When doctors were rare in isolated areas, local women acted as midwives. In Pike Bay, Catherine Robbins was one of the earliest known midwives, remembered for the pipe she carried. Of course, we should not forget Southampton’s very first midwife, Angelique Longe (1844-1934), known universally as “Aunt Annie”.
Women took positions in libraries or with the telephone company. Mae MacArthur served as Underwood telephone switchboard operator from 1947 until the 1960s.
At Brinkman’s Corners, Esma Rouse opened the Dew Drop Inn in 1939 while her husband was away guiding. The business she began lasted more than 30 years. Esma also began writing a column for the Wiarton Echo in 1944.
With the advent of the Second World War, women moved into war work. Malcolm Furniture in Kincardine had over 300 employees, many of them women, building components for the all-wood Mosquito bomber.
And with the men away at war, the women took over. For example, Albert and Alice Wright operated their grocery store at Broadway and Princes streets in Kincardine from 1930 to 1949. But when Albert joined the Home Guard during WWII, Alice ran the store, helped by her daughter, May. Mrs.

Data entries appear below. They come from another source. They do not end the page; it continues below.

-- ==== Sys2Proof/Config.lean ====
section
/-! DEFINITION. What an implementation fixes (00_scope.md R8 to R10), and the free values: what a read in BUILD returns (20_memory.md
R68), and how the agents go on without end (R60, R72). -/

namespace Sys2Proof

/-- The two implementation parameters (00_scope.md R10). `State` carries them unchanged (log entry 1). -/
structure Config where
  /-- CNT_W: width in bits of every frequency counter (00_scope.md R8). -/
  cntW : Nat
  /-- OUT_FIFO_DEPTH: the number of beats OUTQ holds (00_scope.md R9). -/
  depth : Nat
deriving DecidableEq, Repr

/-- The default parameters: CNT_W = 32 and OUT_FIFO_DEPTH = 32 (00_scope.md R8, R9). -/
def Config.default : Config := { cntW := 32, depth := 32 }

/-- The legal ranges 1 ≤ CNT_W ≤ 32 and 32 ≤ OUT_FIFO_DEPTH ≤ 255 (00_scope.md R8, R9). -/
abbrev Config.Legal (c : Config) : Prop :=
  1 ≤ c.cntW ∧ c.cntW ≤ 32 ∧ 32 ≤ c.depth ∧ c.depth ≤ 255

/-- FREE VALUE. The k-th unspecified 32-bit value that a register read returns while PHASE = BUILD: "a fresh draw with
no law" (20_memory.md R68; log entry 7). It has no body that anything can evaluate. -/
opaque Config.freeRead : Nat → Word

/-- FREE VALUE. The k-th block of the agents' further turns: an execution is any finite or infinite sequence of steps, in any
order (20_memory.md R60). Each block is any finite list, and between two blocks the core has one turn, so the blocks together
are any endless sequence that is weakly fair to the core (R61; log entry 2). It has no body that anything can evaluate. -/
opaque Config.freeTurns : Nat → List Event

/-- FREE VALUE. The k-th block of the source's further beats: the source may offer any beat sequence, without end, and may stop
(20_memory.md R72, 70_reset_and_hazards.md R293; log entry 4). It has no body that anything can evaluate. -/
opaque Config.freeBeats : Nat → List BeatWord

end Sys2Proof
end

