-- ==== Sys2Proof/Decode.lean ====
section
/-! DEFINITION. Decoding: from what an agent presents at a port, and the sequencing state that selects among the rows of a
beat or a core step, to an instruction or a rejection by name (30_encoding.md R90 to R94, R111; 20_memory.md R72). After it
the encoder, and the opcode table's masks. -/

namespace Sys2Proof

/-! ## Command words -/

/-- CMD stands at byte offset 0x004, word address 1 (30_encoding.md R95). -/
def cmdAddr : WordAddr := 1#13

/-- RSVD, v[31:4] (30_encoding.md R90). -/
def rsvdField (v : Word) : BitVec 28 := v.extractLsb' 4 28

/-- OP, v[3:0] (30_encoding.md R90). -/
def opField (v : Word) : BitVec 4 := v.extractLsb' 0 4

/-- The row a command word selects: RSVD is looked at before OP, and every 32-bit word is one of the nine rows
(30_encoding.md R91, R92). -/
def decodeCommand (v : Word) : Instr :=
  if rsvdField v ≠ 0#28 then .cmdIllegalRsvd (rsvdField v) (opField v)
  else match (opField v).toNat with
    | 0 => .nop
    | 1 => .clear
    | 2 => .count
    | 3 => .build
    | 4 => .encode
    | 5 => .cmdIllegalOp5
    | 6 => .cmdIllegalOp67 0#1
    | 7 => .cmdIllegalOp67 1#1
    | n => .cmdIllegalOp8F (BitVec.ofNat 3 n)

/-! ## Beats -/

/-- KIND, bits 9:8 of a beat (30_encoding.md R93, R94). -/
def kindField (w : BeatWord) : BitVec 2 := w.extractLsb' 8 2

/-- DATA, bits 7:0 of a beat (30_encoding.md R93, R94). -/
def dataField (w : BeatWord) : Byte := w.extractLsb' 0 8

/-- A beat offered in pass 1 (41_frequency_counter.md R140). -/
def decodeBeatCount (w : BeatWord) : Instr :=
  match (kindField w).toNat with
  | 0 => .inDataCount (dataField w)
  | 1 => .inEndCount (dataField w)
  | 2 => .inErrorCount (dataField w)
  | _ => .inRsvdCount (dataField w)

/-- A beat offered in pass 2 (45_stream_encoder.md R220). -/
def decodeBeatEncode (w : BeatWord) : Instr :=
  match (kindField w).toNat with
  | 0 => .inDataEncode (dataField w)
  | 1 => .inEndEncode (dataField w)
  | 2 => .inErrorEncode (dataField w)
  | _ => .inRsvdEncode (dataField w)

/-- An input beat: PHASE and KIND select the row (20_memory.md R72). -/
def decodeInBeat (ph : Phase) (w : BeatWord) : Instr :=
  match ph with
  | .count => decodeBeatCount w
  | .encode => decodeBeatEncode w
  | .idle | .counted | .build | .ready | .done | .error => .inAnyOther (kindField w) (dataField w)

/-- Why a presented word is no step of HUFENC. -/
inductive DecodeError where
  /-- A word at the output port whose KIND is 0b11: never produced (30_encoding.md R94). -/
  | outKindReserved (w : BeatWord)
  /-- An END or ABORT word at the output port whose DATA is not 0: never produced (30_encoding.md R94). -/
  | outDataNotZero (w : BeatWord)
  /-- The core has the turn and no core step is enabled: PHASE ≠ BUILD (42_leaf_orderer.md R160, 43_tree_builder.md R180,
  44_code_generator.md R200). The turn passes; nothing is refused. -/
  | noCoreStep
deriving DecidableEq, Repr

/-- The transfer of an output beat, by its number (30_encoding.md R94). -/
def decodeOutBeat (w : BeatWord) : Except DecodeError Instr :=
  match (kindField w).toNat with
  | 0 => .ok (.outData (dataField w))
  | 1 => if dataField w = 0#8 then .ok .outEnd else .error (.outDataNotZero w)
  | 2 => if dataField w = 0#8 then .ok .outAbort else .error (.outDataNotZero w)
  | _ => .error (.outKindReserved w)

/-! ## Everything -/

/-- The core's turn: PHASE and BSUB select the step (30_encoding.md R111). -/
def decodeCore (ph : Phase) (bs : BSub) : Except DecodeError Instr :=
  match ph with
  | .build =>
    match bs with
    | .sort => .ok .sort
    | .merge => .ok .merge
    | .codegen => .ok .codegen
  | .idle | .count | .counted | .ready | .encode | .done | .error => .error .noCoreStep

/-- A register write: at CMD it is the command its word names, elsewhere REG_WRITE (20_memory.md R63, 40_commands.md R120). -/
def decodeWrite (a : WordAddr) (v : Word) : Instr :=
  if a = cmdAddr then decodeCommand v else .regWrite a v

/-- The decoder, total on whatever is presented. -/
def decode (ph : Phase) (bs : BSub) : PortWord → Except DecodeError Instr
  | .hostRead a => .ok (.regRead a)
  | .hostWrite a v => .ok (decodeWrite a v)
  | .inBeat w => .ok (decodeInBeat ph w)
  | .outBeat w => decodeOutBeat w
  | .sinkTake => .ok .snkTake
  | .sinkFail => .ok .snkFail
  | .core => decodeCore ph bs
  | .reset => .ok .reset

/-! ## The encoder -/

/-- A beat from its fields (30_encoding.md R93, R94). -/
def beatWord (kind : BitVec 2) (d : Byte) : BeatWord := kind ++ d

/-- A command word from its fields (30_encoding.md R90). -/
def commandWord (rsvd : BitVec 28) (op : BitVec 4) : Word := rsvd ++ op

/-- What presents an instruction at its port, from the encoding tables (30_encoding.md R90 to R94, R109, R111). -/
def encode : Instr → PortWord
  | .nop => .hostWrite cmdAddr (commandWord 0#28 0x0#4)
  | .clear => .hostWrite cmdAddr (commandWord 0#28 0x1#4)
  | .count => .hostWrite cmdAddr (commandWord 0#28 0x2#4)
  | .build => .hostWrite cmdAddr (commandWord 0#28 0x3#4)
  | .encode => .hostWrite cmdAddr (commandWord 0#28 0x4#4)
  | .cmdIllegalOp5 => .hostWrite cmdAddr (commandWord 0#28 0x5#4)
  | .cmdIllegalOp67 x => .hostWrite cmdAddr (commandWord 0#28 (0b011#3 ++ x))
  | .cmdIllegalOp8F x => .hostWrite cmdAddr (commandWord 0#28 (0b1#1 ++ x))
  | .cmdIllegalRsvd rsvd op => .hostWrite cmdAddr (commandWord rsvd op)
  | .inDataCount b | .inDataEncode b => .inBeat (beatWord 0b00#2 b)
  | .inEndCount d | .inEndEncode d => .inBeat (beatWord 0b01#2 d)
  | .inErrorCount d | .inErrorEncode d => .inBeat (beatWord 0b10#2 d)
  | .inRsvdCount d | .inRsvdEncode d => .inBeat (beatWord 0b11#2 d)
  | .inAnyOther kind d => .inBeat (beatWord kind d)
  | .outData b => .outBeat (beatWord 0b00#2 b)
  | .outEnd => .outBeat (beatWord 0b01#2 0#8)
  | .outAbort => .outBeat (beatWord 0b10#2 0#8)
  | .regRead a => .hostRead a
  | .regWrite a v => .hostWrite a v
  | .snkTake => .sinkTake
  | .snkFail => .sinkFail
  | .sort | .merge | .codegen => .core
  | .reset => .reset

/-! ## The opcode table -/

/-- The `match` and `mask` of a row of spec/opcode_table.json that has them, as numbers; `none` for a row that has none. -/
def Instr.tableMask : Instr → Option (Nat × Nat)
  | .nop => some (0x00000000, 0xFFFFFFFF)
  | .clear => some (0x00000001, 0xFFFFFFFF)
  | .count => some (0x00000002, 0xFFFFFFFF)
  | .build => some (0x00000003, 0xFFFFFFFF)
  | .encode => some (0x00000004, 0xFFFFFFFF)
  | .cmdIllegalOp5 => some (0x00000005, 0xFFFFFFFF)
  | .cmdIllegalOp67 _ => some (0x00000006, 0xFFFFFFFE)
  | .cmdIllegalOp8F _ => some (0x00000008, 0xFFFFFFF8)
  | .inDataCount _ | .inDataEncode _ | .outData _ => some (0x000, 0x300)
  | .inEndCount _ | .inEndEncode _ => some (0x100, 0x300)
  | .inErrorCount _ | .inErrorEncode _ => some (0x200, 0x300)
  | .inRsvdCount _ | .inRsvdEncode _ => some (0x300, 0x300)
  | .inAnyOther _ _ => some (0x000, 0x000)
  | .outEnd => some (0x100, 0x3FF)
  | .outAbort => some (0x200, 0x3FF)
  | .cmdIllegalRsvd _ _ | .regRead _ | .regWrite _ _ | .snkTake | .snkFail | .sort | .merge | .codegen | .reset => none

/-- The number a port carries, where the table numbers it: the command word, or the beat. -/
def PortWord.number : PortWord → Option Nat
  | .hostWrite _ v => some v.toNat
  | .inBeat w | .outBeat w => some w.toNat
  | .hostRead _ | .sinkTake | .sinkFail | .core | .reset => none

/-- Whether a number carries a row's fixed bits. -/
def matchesRow (row : Nat × Nat) (n : Nat) : Bool := n &&& row.2 == row.1

/-! ## The host's question -/

/-- What the decoder reads from a row's bits alone (log entry 14): 32 bits are a word written to CMD; a beat's ten bits, in
two bytes, are a beat offered in pass 1, because the same bits are rows of pass 1, of pass 2, of the other phases and of the
output port, and the bits alone do not say which. Every other width carries no row's bits. -/
def decodeTableWord (nbits w : Nat) : Option Instr :=
  if nbits = 32 then
    if w < 2 ^ 32 then some (decodeCommand (BitVec.ofNat 32 w)) else none
  else if nbits = 16 ∨ nbits = 10 then
    if w < 2 ^ 10 then some (decodeBeatCount (BitVec.ofNat 10 w)) else none
  else none

end Sys2Proof
end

Wright also owned her own hat shop.
If you consider astute husband hunting one of the traits of the enterprising woman, then Southampton resident Minnie Davis ranks high.
Minnie’s folks came from Devon, England. Her dad, Thomas Davis (1827-1897), was a cabinet maker and photographer in the late 1870s in Southampton (his cabinet shop on High Street burned in the Great Fire of 1886).
Minnie Davis (1864-1949) married three times. No. 1 was John W. Morgan, a railway conductor from Palmerston, in 1893. A year later, John died.
John’s two life insurance policies named his mother as beneficiary, but she had died in 1890. His sisters tried to claim the payouts, so Minnie sued the two life insurance companies, won and pocketed $1,200. In 1902, Minnie built the fine house at 126 High St., Southampton.
In 1909, she married James Belton Jacques, son of Southampton Methodist Minister George Jacques. James was described as a merchant in San Francisco when he married Minnie. Two years later, he likewise joined the dear departed, in Los Angeles.
In 1917, the widow Davis sold the house on High Street (valued at $2,200) and chose for No. 3the Southampton millionaire businessman Alfred Frederick Bowman (1865-1945), who lived right across from Minnie’s place, in the mansion at 125 High St. The 1930 U.S. federal census shows Mr. and Mrs. Bowman living in Los Angeles.
Though Minnie had connections on the west coast, she did come home in the end. She is buried in Southampton cemetery, with her son Orville Morgan. A.F. Bowman too lies nearby, with his first wife, Charlotte Catherine Sparling, and two infant children.